South Sudan’s Crisis: Weighing the Cost of the Stalemate in the Peace Process

The Sudd Institute

Author: Jok Madut Jok

Organization: The Sudd Institute

Type: Policy Briefs

Date: 12/08/2014

 

Publication Summary

This analysis weighs the cost of the stalemate of the South Sudanese peace process. It suggests that the stalemate is costly, and that the solution to the current crisis lies with the warring parties, the South Sudanese citizenry, and the international community. However, the peace processes lack genuine intent to end the carnage, as the warring parties appear fixated on political and military gains.

 

Whatever the nature of the agreement will be, however, no peace agreement will bring peace to South Sudan.
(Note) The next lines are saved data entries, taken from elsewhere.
-- ==== Sys2Proof/Machine/TableOps.lean ====
section
/-! DEFINITION. The Table Engines (spec/07_tables.md): exact-match lookups through the flow cache, buckets and the overflow store,
insertion with relocation and eviction, aging, enable scans, longest-prefix match and the counter store. -/

namespace Sys2Proof.Machine

/-! ### Access -/

/-- Engine `e` (0 West, 1 East). -/
def Chip.eng (c : Chip) (e : Nat) : TeSt := mget TeSt.init c.te e

/-- Replaces engine `e`. -/
def Chip.setEng (c : Chip) (e : Nat) (x : TeSt) : Chip := { c with te := mset TeSt.init c.te e x }

/-- A field of TE_x_EMT(t). -/
def Chip.emt (c : Chip) (e t : Nat) (f : Fld) : Nat := c.get (A.TE_EMT e t) f

/-- Whether table `t` is enabled. -/
def Chip.emtOn (c : Chip) (e t : Nat) : Bool := c.emt e t F.TE_EMT_ENABLE == 1

/-- A completed write advances the write generation of a table (R215); LPM table l stands at 16 + l. -/
def Chip.nextGen (c : Chip) (e t : Nat) : Chip :=
  let x := c.eng e
  c.setEng e { x with gens := mset 0 x.gens t (mget 0 x.gens t + 1) }

/-- Adds to a field of TE_x_EMT_STAT(t). -/
def Chip.emtCount (c : Chip) (e t : Nat) (f : Fld) (up : Bool) : Chip :=
  let a := A.TE_EMT_STAT e t
  c.set a f (if up then c.get a f + 1 else c.get a f - 1)

/-- Replaces bits [lo + n - 1 : lo] of a number. -/
def setNatBits (v lo n x : Nat) : Nat := v - natBits v lo n * 2 ^ lo + x % 2 ^ n * 2 ^ lo

/-- Slot `k` of a bucket word (Table 7-2). -/
def slotOf (b k : Nat) : Nat := natBits b (48 * k) 48

/-- The fields of a slot. -/
def slotSig (s : Nat) : Nat := natBits s 0 16
def slotRec (s : Nat) : Nat := natBits s 16 24
def slotValid (s : Nat) : Bool := natBits s 40 1 == 1
def slotHit (s : Nat) : Bool := natBits s 41 1 == 1
def slotStale (s : Nat) : Bool := natBits s 42 1 == 1
def slotStatic (s : Nat) : Bool := natBits s 43 1 == 1
def slotAlt (s : Nat) : Nat := natBits s 44 1

/-- SEQ(k) of a bucket word. -/
def slotSeq (b k : Nat) : Nat := natBits b (192 + 12 * k) 12

/-- A bucket word with slot `k` and its SEQ replaced. -/
def putSlot (b k s q : Nat) : Nat := setNatBits (setNatBits b (48 * k) 48 s) (192 + 12 * k) 12 q

/-- A slot word from its fields. -/
def mkSlot (sig rec_ : Nat) (static : Bool) (alt : Nat) : Nat :=
  sig + rec_ * 2 ^ 16 + 2 ^ 40 + (if static then 2 ^ 43 else 0) + alt * 2 ^ 44

/-- The lowest free slot of a bucket word. -/
def freeSlot (b : Nat) : Option Nat := firstBelow (fun k => !slotValid (slotOf b k)) 4

/-- How many slots of a bucket word are free. -/
def freeSlots (b : Nat) : Nat := ((List.range 4).filter fun k => !slotValid (slotOf b k)).length

/-- The bucket word `i` and the record word `r` of table `t` as words of the engine (Table 7-1). -/
def Chip.bucketAt (c : Chip) (e t i : Nat) : Nat := c.emt e t F.TE_EMT_BUCKET_BASE + i
def Chip.recordAt (c : Chip) (e t r : Nat) : Nat := c.emt e t F.TE_EMT_RECORD_BASE + r

/-- Whether the channel of a word serves requests (R191). -/
def Chip.teReady (c : Chip) (e w : Nat) : Bool := c.qReady (qdrChannel e w)

/-- Reads a word of the engine, counted (R220): OK, ABSENT or POISONED, and its content. -/
def Chip.teRead (c : Chip) (now e w slice : Nat) : Status × Nat × Chip :=
  match c.readQdr now e w slice with
  | (.absent, c) => (Code.ABSENT, 0, c)
  | (.poisoned, c) => (Code.POISONED, 0, c.inc (A.TE_QDR_WORDS e))
  | (.ok bs, c) => (Code.OK, leNat bs, c.inc (A.TE_QDR_WORDS e))

/-- Writes a word of the engine, counted. -/
def Chip.teWrite (c : Chip) (e w v : Nat) : Chip := (c.writeQdr e w (leBytes 32 v)).inc (A.TE_QDR_WORDS e)

/-- Reads a bucket word: its poison raises TE_BUCKET_POISON (Table 7-10). -/
def Chip.teBucket (c : Chip) (now e t i slice : Nat) : Status × Nat × Chip :=
  let (st, v, c) := c.teRead now e (c.bucketAt e t i) slice
  (st, v, if st = Code.POISONED then c.raise now Flt.TE_BUCKET_POISON 22 63 slice 0 else c)

/-- Reads a record word: its poison raises TE_RECORD_POISON (Table 7-10). -/
def Chip.teRecord (c : Chip) (now e t r slice : Nat) : Status × Nat × Chip :=
  let (st, v, c) := c.teRead now e (c.recordAt e t r) slice
  (st, v, if st = Code.POISONED then c.raise now Flt.TE_RECORD_POISON 22 63 slice 0 else c)

/-- The key of a record word. -/
def recKey (v : Nat) : Nat := v % 2 ^ 192

/-- The data of a record word. -/
def recData (v : Nat) : Word := BitVec.ofNat 64 (v / 2 ^ 192)

/-! ### Keys (R192, R193) -/

/-- The key bytes of a request; `slice` is none for an operator op. -/
def Chip.teKey (c : Chip) (e t : Nat) (ws : List Word) (slice : Option Nat) : List Byte :=
  let n := c.emt e t F.TE_EMT_KEY_BYTES
  let bs := (ofWords ws).take n
  let bs := bs ++ List.replicate (24 - bs.length) 0
  match slice with
  | some s => if c.emt e t F.TE_EMT_SLICE_KEY = 1 then bs.take 22 ++ leBytes 2 s else bs
  | none => bs

/-- Bucket A, bucket B and the signature of a key. -/
def teHash (seed log2 : Nat) (key : List Byte) : Nat × Nat × Nat :=
  let ha := crcBytes seed key
  let hb := crcBytes (seed ^^^ 0xFFFFFFFF) key
  (ha % 2 ^ log2, hb % 2 ^ log2, (ha / 2 ^ 16) ^^^ (hb % 2 ^ 16))

/-- The hash of a key in table `t`. -/
def Chip.teHashOf (c : Chip) (e t : Nat) (key : List Byte) : Nat × Nat × Nat :=
  teHash (c.emt e t F.TE_EMT_SEED) (c.emt e t F.TE_EMT_BUCKET_LOG2) key

/-! ### Flow cache (R202, R203) -/

/-- The set of a signature in table `t`. -/
def fcSet (t sig : Nat) : Nat := (sig ^^^ (t * 4096)) % 49152

/-- The lines of a set, most recently used first. -/
def Chip.fcLines (c : Chip) (e s : Nat) : List FcLine := mget [] (c.eng e).fc s

/-- Replaces the lines of a set. -/
def Chip.setFc (c : Chip) (e s : Nat) (ls : List FcLine) : Chip := c.setEng e { c.eng e with fc := mset [] (c.eng e).fc s ls }

/-- Whether a line names a slot of table `t`. -/
def FcLine.names (l : FcLine) (t bucket slot : Nat) : Bool := l.table == t && l.bucket == bucket && l.slot == slot

/-- Rewrites or drops the line of a slot. -/
def Chip.fcChange (c : Chip) (e t sig bucket slot : Nat) (f : FcLine → Option FcLine) : Chip :=
  let s := fcSet t sig
  c.setFc e s ((c.fcLines e s).filterMap fun l => if l.names t bucket slot then f l else some l)

/-- HIT is written into the slot a line names: one read and one write (R202); a slot on a channel out of service keeps what it has. -/
def Chip.hitBack (c : Chip) (now e : Nat) (l : FcLine) : Chip :=
  let (st, b, c) := c.teBucket now e l.table l.bucket 0
  if st ≠ Code.OK then c
  else
    let s := slotOf b l.slot
    if slotValid s && slotRec s == l.record then
      c.teWrite e (c.bucketAt e l.table l.bucket) (setNatBits b (48 * l.slot + 41) 1 1)
    else c

/-- A line leaves the cache: HIT goes back to its slot where only the line holds it. -/
def Chip.fcLeave (c : Chip) (now e : Nat) (l : FcLine) : Chip := if l.hit && !l.slotHit then c.hitBack now e l else c

/-- Installs a line, the least recently used of a full set leaving. -/
def Chip.fcInstall (c : Chip) (now e sig : Nat) (l : FcLine) : Chip :=
  let s := fcSet l.table sig
  let ls := c.fcLines e s
  let c := match ls.drop 15 with
    | old :: _ => c.fcLeave now e old
    | [] => c
  let kept := ls.take 15
  let way := (firstBelow (fun w => !(kept.any fun k => k.way == w)) 16).getD 0
  (c.setSram (2 + e) (16 * s + way) 0).setFc e s ({ l with way := way } :: kept)

/-- Every line of a table is invalidated, HIT going back first (R203). -/
def Chip.fcFlush (c : Chip) (now e t : Nat) : Chip :=
  (c.eng e).fc.foldl (fun (c : Chip) p =>
    let c := (p.2.filter fun l => l.table == t).foldl (fun c l => c.fcLeave now e l) c
    c.setFc e p.1 ((c.fcLines e p.1).filter fun l => l.table != t)) c

/-- The line of a key, unless its word is poisoned: then it is dropped (Table 7-10). -/
def Chip.fcFind (c : Chip) (now e t sig key slice : Nat) : Option FcLine × Chip :=
  let s := fcSet t sig
  match (c.fcLines e s).find? fun l => l.table == t && l.key == key with
  | none => (none, c)
  | some l =>
    let (bad, c) := c.readSram now (2 + e) (16 * s + l.way) 0 slice
    if bad then
      (none, (c.setFc e s ((c.fcLines e s).filter fun x => x.way != l.way)).raise now Flt.TE_FC_POISON 22 63 slice 0)
    else (some l, c)

/-! ### Overflow store (R196) -/

/-- The overflow entries in use by table `t`, by rising index. -/
def Chip.ovfOf (c : Chip) (e t : Nat) : List Nat :=
  (c.regs.filterMap fun p =>
    if A.TE_OVF e 0 ≤ p.1 ∧ p.1 < A.TE_OVF e 16384 ∧ (p.1 - A.TE_OVF e 0) % 64 = 32 ∧ getBits p.2 4 1 = 1 ∧ getBits p.2 0 4 = t
    then some ((p.1 - A.TE_OVF e 0) / 64) else none)

/-- The key of an overflow entry. -/
def Chip.ovfKey (c : Chip) (e i : Nat) : Nat :=
  let a := A.TE_OVF e i
  (c.rd a).toNat + (c.rd (a + 8)).toNat * 2 ^ 64 + (c.rd (a + 16)).toNat * 2 ^ 128

/-- Whether an overflow entry of table `t` is poisoned; the first finding raises TE_OVF_POISON (Table 7-10). -/
def Chip.ovfPoisoned (c : Chip) (now e t slice : Nat) : Bool × Chip :=
  if mget false (c.eng e).ovfBad t then (true, c)
  else
    let (bad, c) := (c.ovfOf e t).foldl (fun (r : Bool × Chip) i =>
      let (p, c) := r.2.readSram now (4 + e) i 0 slice
      (r.1 || p, c)) (false, c)
    if bad then
      (true, (c.setEng e { c.eng e with ovfBad := mset false (c.eng e).ovfBad t true }).raise now Flt.TE_OVF_POISON 22 63 slice 0)
    else (false, c)

/-- Removes an overflow entry. -/
def Chip.ovfFree (c : Chip) (e t i : Nat) : Chip :=
  ((List.range 5).foldl (fun c k => c.wr (A.TE_OVF e i + 8 * k) 0) c).emtCount e t F.TE_EMT_STAT_OVF_ENTRIES false

/-! ### Search (R194, R195) -/

/-- What a search finds: an entry in a slot with its bucket word, an entry of the overflow store, or a miss with the two bucket words. -/
inductive TeHit where
  | slot (bucket content k rec_ : Nat) (data : Word)
  | ovf (i : Nat)
  | miss (ca cb : Nat)
  deriving DecidableEq, Repr

/-- Looks through slots for a key; each slot is (bucket, its word, slot). -/
def Chip.teSlots (now e t key sig slice : Nat) : List (Nat × Nat × Nat) → Chip → Status × Option TeHit × Chip
  | [], c => (Code.OK, none, c)
  | (b, w, k) :: rest, c =>
    let s := slotOf w k
    if slotValid s && slotSig s == sig then
      let (st, v, c) := c.teRecord now e t (slotRec s) slice
      if st ≠ Code.OK then (st, none, c)
      else if recKey v = key then (Code.OK, some (.slot b w k (slotRec s) (recData v)), c)
      else Chip.teSlots now e t key sig slice rest c
    else Chip.teSlots now e t key sig slice rest c

/-- Searches both buckets of a key, then the overflow store, which the search reaches where no bucket holds the key (R195). -/
def Chip.teBuckets (c : Chip) (now e t key a b sig slice : Nat) : Status × TeHit × Chip :=
  let (st, ca, c) := c.teBucket now e t a slice
  if st ≠ Code.OK then (st, .miss 0 0, c)
  else
    let (st, cb, c) := if a = b then (Code.OK, ca, c) else c.teBucket now e t b slice
    if st ≠ Code.OK then (st, .miss 0 0, c)
    else
      let slots := (List.range 4).map (fun k => (a, ca, k)) ++ if a = b then [] else (List.range 4).map fun k => (b, cb, k)
      let (st, hit, c) := Chip.teSlots now e t key sig slice slots c
      if st ≠ Code.OK then (st, .miss ca cb, c)
      else
        match hit with
        | some h => (Code.OK, h, c)
        | none =>
          let (bad, c) := c.ovfPoisoned now e t slice
          (if bad then Code.POISONED else Code.OK, .miss ca cb, c)

/-- Finds a key (R195). It has at most one entry, so one that stands in the overflow store is found there at no QDR word (Table 7-11), and
with a channel out of service too (R191). -/
def Chip.teSearch (c : Chip) (now e t key a b sig slice : Nat) : Status × TeHit × Chip :=
  match (c.ovfOf e t).find? fun i => c.ovfKey e i == key with
  | some i =>
    let (bad, c) := c.ovfPoisoned now e t slice
    if bad then (Code.POISONED, .miss 0 0, c) else (Code.OK, .ovf i, c)
  | none => c.teBuckets now e t key a b sig slice

/-! ### Replies (R198) -/

/-- An answer of an exact-match or WRITE request: status, FLAGS, VALUE, word 1. -/
structure TeAns where
  st    : Status
  flags : Nat
  value : Nat
  data  : Word
  deriving DecidableEq, Repr

/-- A refusal or failure. -/
def TeAns.no (st : Status) : TeAns := ⟨st, 0, 0, 0⟩

/-- The FLAGS of Table 7-6. -/
def teFlag (fc ovf learned evicted replaced static : Bool) : Nat :=
  (if fc then 1 else 0) + (if ovf then 2 else 0) + (if learned then 4 else 0) + (if evicted then 8 else 0)
    + (if replaced then 16 else 0) + (if static then 32 else 0)

/-! ### Insertion (R206-R208) -/

/-- The record indices table `t` uses; those of a disabled table are what its valid slots name. -/
def Chip.usedRecs (c : Chip) (e t : Nat) : SMap Bool :=
  if c.emtOn e t then mget [] (c.eng e).used t
  else (List.range (2 ^ c.emt e t F.TE_EMT_BUCKET_LOG2)).foldl (fun m i =>
    let b := leNat (rdBytes c.mem.qdr (qdrByte e (c.bucketAt e t i)) 32)
    (List.range 4).foldl (fun m k => if slotValid (slotOf b k) then mset false m (slotRec (slotOf b k)) true else m) m) []

/-- The lowest index from `k` up that a rising list does not hold. -/
def firstGap : Nat → SMap Bool → Nat
  | k, [] => k
  | k, (i, _) :: m => if i = k then firstGap (k + 1) m else if i < k then firstGap k m else k

/-- The lowest free record of table `t`. -/
def Chip.freeRec (c : Chip) (e t : Nat) : Option Nat :=
  let r := firstGap 0 (c.usedRecs e t)
  if r < c.emt e t F.TE_EMT_RECORD_COUNT then some r else none

/-- Marks a record used or free. -/
def Chip.markRec (c : Chip) (e t r : Nat) (b : Bool) : Chip :=
  let x := c.eng e
  c.setEng e { x with used := mset [] x.used t (mset false (mget [] x.used t) r b) }

/-- One occupant to be moved: its bucket, that bucket's word, its slot. -/
structure TeStep where
  bucket : Nat
  word   : Nat
  slot   : Nat
  deriving DecidableEq, Repr

/-- The movable occupants of a bucket, in slot order. -/
def movable (b w : Nat) : List TeStep :=
  (List.range 4).filterMap fun k => if slotValid (slotOf w k) && !slotStatic (slotOf w k) then some ⟨b, w, k⟩ else none

/-- What a level of the search for a chain has found: a failure; a chain with its free slot; or the chains of the next level, the
buckets seen, and the occupants still allowed. -/
inductive TeChain where
  | failed (st : Status)
  | found (path : List TeStep) (bucket word slot : Nat)
  | deeper (paths : List (List TeStep)) (seen : List Nat) (left : Nat)
  deriving DecidableEq, Repr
While the conflict is rooted in the lackluster state-building and nation-building programs, corruption, insecurity and injustice prevailing in the country since 2005, there is no denying that the events of December 15, 2013 were the tipping point, and patching them up in a quick fix style of peace agreements will not cut it this time, even if the principal parties sign a peace agreement. Any peace agreement that does not commit the warring parties to programs of institutional reforms, justice and accountability, national dialogue, healing and reconciliation programs, security sector enhancement, stricter oversight of financial institutions, the constitution and democratic processes, would be as good as an agreement to continue the war.

 

Jok Madut Jok's Biography

Jok Madut Jok is trained in the anthropology of health and holds a Ph.D. from the University of California, Los Angeles (UCLA). He is a fellow of Rift Valley Institute and Director of the Sudd Institute. Jok has held fellowship positions at a number of other institutions, including the United States Institute of Peace and the Woodrow Wilson International Center for Scholars. He also served in the Government of South Sudan as undersecretary in the Ministry of Culture and Heritage for three years. He has also worked in aid and development and author of four books and numerous articles covering gender, sexuality and reproductive health, humanitarian aid, ethnography of political violence, gender-based violence, war and slavery, and the politics of identity in South Sudan and Sudan. His book Breaking Sudan: The Search for Peace, was published in 2017 by OneWorld.